Contributions and significance

1. Integrated preprocessing – The combination of min‑max scaling, fuzzy temperature encoding, and weighted one‑hot day‑type encoding creates a robust, low‑dimensional representation of heterogeneous load‑related factors.
2. Deep auto‑encoder with sparsity – By embedding KL‑divergence sparsity penalties, the network learns compact latent features that capture nonlinear dependencies while avoiding the identity mapping problem.
3. Two‑stage training – Layer‑wise unsupervised pre‑training followed by supervised fine‑tuning yields faster convergence and better generalization than end‑to‑end training of shallow networks.
4. Scalable TensorFlow implementation – Multi‑GPU parallelism demonstrates that deep learning can meet the real‑time demands of power system operators even with large‑scale data.

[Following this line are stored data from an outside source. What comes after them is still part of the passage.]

/-- For every state. A latch takes the bus sample, touches no channel of another flock and with its flock off none at all; each due
channel, armed or not, has its program stores applied, an armed one the delivered command taken and the summaries of the last
period gone, and each instance that runs and whose words pass hop 3, A and B alike, holds the set-point after the effective
gain, the feed-forward and the injection; where a motion period begins, the models of the flock latch the bus. Host writes of a
coefficient wait in order, but for a word of the motor unit; LOOP_CFG queues ESH and stages INJ_PT, or is reported without a
group. The oldest ready writes are applied together, a word taking the last of its values, and a program store to the same word
is discarded. A due instance of an armed channel starts with every register 0, and FIRST is gone, and only then. The cutoff
stops the run; an active instance not begun, whose place lay ahead when its channel was armed, is an overrun. A third overrun
and a full FE_COUNT are reported, and nothing else is. In manual the law of the standard images gives MAN_OUT and holds its
integrator; the first automatic run after it starts from IPRESET within ILIM where COEF6 says so. Each of these rows answers a
next state with its own effect where its conditions hold: loopLatch, coefWrite, loopCfgWrite, coefApply, instanceRunStart,
loopCutoff, overrunHealthFailure, followError. (R178, R218, R219, R229, R230, R233, R236, R238, R239, R248, R257, R389) -/
def Obligations.LoopPeriodsLatchStartCutAndSupervise : Prop :=
  (∀ (f : Fin 32) (l : Fin 8) (bus : BitVec 16) (sens : List SenseIn) (fails : List WordFail) (s : State),
    Does (.loopLatch f l bus sens fails) s fun t => (t.fold (f.val / 4)).busS = bus.toNat ∧
      (∀ ch, ch ∉ s.chansOfFlock f.val → t.chan ch = s.chan ch) ∧ (s.flockOn f.val = false → t.chans = s.chans) ∧
      (s.flockOn f.val = true → s.loopIndex l.val % s.nM = 0 → ∀ ch ∈ s.chansOfFlock f.val,
        (t.chan ch).mdl.latch.vbus = BitVec.ofNat 16 (bus.toNat / 2)) ∧
      (s.flockOn f.val = true → ∀ ch ∈ s.due f.val (s.loopIndex l.val), let c := s.chan ch; let d := t.chan ch
        (c.armed = true → d.loop.delivered = false ∧ d.lease.sumA = none ∧ d.lease.sumB = none) ∧
        d.loop.progQ = [] ∧ d.inp.late = 0 ∧ d.loop.first = c.loop.first ∧
        ∀ side, let la := if side = true then d.loop.latB else d.loop.latA
          (s.sideRuns ch side = false → la = if side = true then c.loop.latB else c.loop.latA) ∧
          (fails = [] → c.inp.late = 0 → s.sideRuns ch side = true → let b := s.bankAtLatch ch l.val
            la.sp = gained (if l.val = 0 then c.zc.prev else c.zc.eff) b.spt.sample ∧ la.ff = b.ffw.sample ∧ la.inj = b.inj.sample ∧
              la.bad = 0 ∧ la.idx = s.loopIndex l.val))) ∧
  (∀ (n : Fin 512) (w : Fin 32) (v : W) (s : State), Does (.coefWrite n w v) s fun t =>
    match s.ownerOf n.val with
    | some ch =>
      if (s.chan ch).adm.first ≠ n.val ∨ s.motorWord ch w.val = true then t = s
      else (t.chan ch).loop.coefQ = (s.chan ch).loop.coefQ ++ [(w.val, v)] ∧ t.ws = s.ws ∧ ∀ j, j ≠ ch → t.chan j = s.chan j
    | none => t = s) ∧
  (∀ (n : Fin 512) (v : W) (s : State), Does (.loopCfgWrite n v) s fun t =>
    match s.ownerOf n.val with
    | some ch => let c := s.chan ch
      if c.adm.first ≠ n.val then t = s
      else (t.chan ch).loop.coefQ = c.loop.coefQ ++ [(32, v &&& 15)] ∧ (∀ j, j ≠ ch → t.chan j = s.chan j) ∧
        (match c.grp with
          | some g => (t.chan ch).grp = some { g with injPt := some (fld v 8 2) } ∧ t.regs = s.regs
          | none => (t.chan ch).grp = none ∧ bitOf (t.reg (loopEvt n.val)) 4 = true)
    | none => t = s) ∧
  (∀ (ch : Fin 512) (n : BitVec 16) (s : State), Does (.coefApply ch n) s fun t => let x := (s.chan ch.val).loop; let y := (t.chan ch.val).loop
    if (s.chan ch.val).live = true then
      let now := x.coefQ.take n.toNat
      y.coefQ = x.coefQ.drop n.toNat ∧ (∀ p, p ∈ y.progQ ↔ p ∈ x.progQ ∧ ∀ q ∈ now, q.1 ≠ p.1 / 4) ∧
        ∀ w < 32, t.wsVal ch.val (4 * w) 4 = (match (now.filter (fun q => q.1 == w)).getLast? with
          | some q => q.2.toNat
          | none => s.wsVal ch.val (4 * w) 4)
    else t = s) ∧
  (∀ (e : Fin 128) (ch : Fin 512) (l : Fin 8) (s : State), Does (.instanceRunStart e ch l) s fun t => let c := s.chan ch.val; let i := s.loopIndex l.val
    match c.sideOn e.val, c.loop.img with
    | some side, some im =>
      if c.armed = true ∧ c.dueAt i = true ∧ s.sideRan ch.val side = true ∧ (s.hlt e.val).st ≠ 3 ∧ (s.run e.val).live = false then
        t.run e.val = { Run.none with live := true, ch := ch.val, inst := side, img := im
                                      start := s.placeStart c.flock (e.val % 4) ch.val i } ∧ (∀ j, j ≠ e.val → t.run j = s.run j) ∧
          t.chan ch.val = { c with loop := { c.loop with first := false } } ∧ ∀ j, j ≠ ch.val → t.chan j = s.chan j
      else t = s
    | _, _ => t = s) ∧
  (∀ (e : Fin 128) (l : Fin 8) (s : State), Does (.loopCutoff e l) s fun t => (t.run e.val).live = false ∧ (∀ j, j ≠ e.val → t.run j = s.run j) ∧
    ((s.run e.val).live = true → ((t.chan (s.run e.val).ch).lease.sum (s.run e.val).inst).any (fun x => !x.ended) = true) ∧
    ((s.run e.val).live = false → s.dueArmed (e.val / 4) (s.loopIndex l.val) = [] → t = s) ∧
    ((s.run e.val).live = false → ∀ ch, s.dueArmed (e.val / 4) (s.loopIndex l.val) = [ch] → let c := s.chan ch
      ∀ b, c.sideOn e.val = some b → (c.lease.sum b).isNone = true → c.lease.holder = some b →
        if s.sideRan ch b = true ∧ s.placeAhead ch l.val b = true then
          t.reg (engReg e.val 8) = s.reg (engReg e.val 8) + 1 ∧ (t.chan ch).loop.ovr = true ∧
            (t.chan ch).loop.ovrRun = min 3 (c.loop.ovrRun + 1) ∧ bitOf (t.reg (loopEvt c.adm.first)) 0 = true
        else t = s)) ∧
  (∀ (ch : Fin 512) (sh : Bool) (s : State), Does (.overrunHealthFailure ch sh) s fun t => let c := s.chan ch.val
    if c.armed = true ∧ (if sh = true then c.loop.ovrRunS else c.loop.ovrRun) = 3 then
      bitOf (t.reg (loopEvt c.adm.first)) 1 = true ∧ t.chans = s.chans
    else t = s) ∧
  (∀ (ch : Fin 512) (s : State), Does (.followError ch) s fun t => let c := s.chan ch.val; let a := c.adm.first
    if c.armed = true ∧ s.regField (feLim a) 0 24 ≠ 0 ∧ max 1 (s.regField (feTime a) 0 16) ≤ c.loop.feCount then
      bitOf (t.reg (loopEvt a)) 2 = true ∧ (t.chan ch.val).loop.followErr = true ∧ (t.chan ch.val).st = c.st
    else t = s) ∧
  (∀ (l : Latch) (co : Nat → W) (x : LawState), let y := pidLaw l co x
    (bitOf (co 6) 0 = false → y.u = sx 16 (fld (co 7) 0 16) ∧ y.auto = false ∧ y.st.manual = true ∧
      (l.flags.getLsbD 7 = false → y.st.i = (sat32 x.i).1)) ∧
    (bitOf (co 6) 0 = true → bitOf (co 6) 1 = false → x.manual = true →
      y.st.i = (sat32 (clpaOf (co 8).toInt (sx 16 (fld (co 5) 16 16))).1).1))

Limitations and future work
The study fixes the network depth (four layers) and hyper‑parameters (learning rate, sparsity weight β) based on a single dataset; transferring the model to other regions or markets may require re‑tuning. The fuzzy membership functions and weighted one‑hot encoding parameters are hand‑crafted rather than learned, leaving potential performance gains untapped. Moreover, the paper does not discuss inference latency or integration with dispatch‑level decision support systems, which are critical for operational deployment. Future research could explore automated hyper‑parameter optimization (e.g., Bayesian search), adaptive fuzzy encoding, model compression for edge deployment, and real‑time closed‑loop testing within an energy market simulation.

Overall assessment
The paper presents a well‑structured, technically sound approach that convincingly demonstrates the advantages of deep auto‑encoders combined with TensorFlow’s distributed capabilities for short‑term load forecasting. The methodological rigor—clear mathematical formulation, thorough preprocessing, and transparent training pipeline—makes the work reproducible. Empirical results substantiate the claim that the proposed framework outperforms traditional neural‑network baselines in both accuracy and stability. While additional work is needed to generalize the model across diverse power systems and to address operational integration, the contribution represents a meaningful step toward leveraging deep learning for large‑scale, real‑time power system analytics.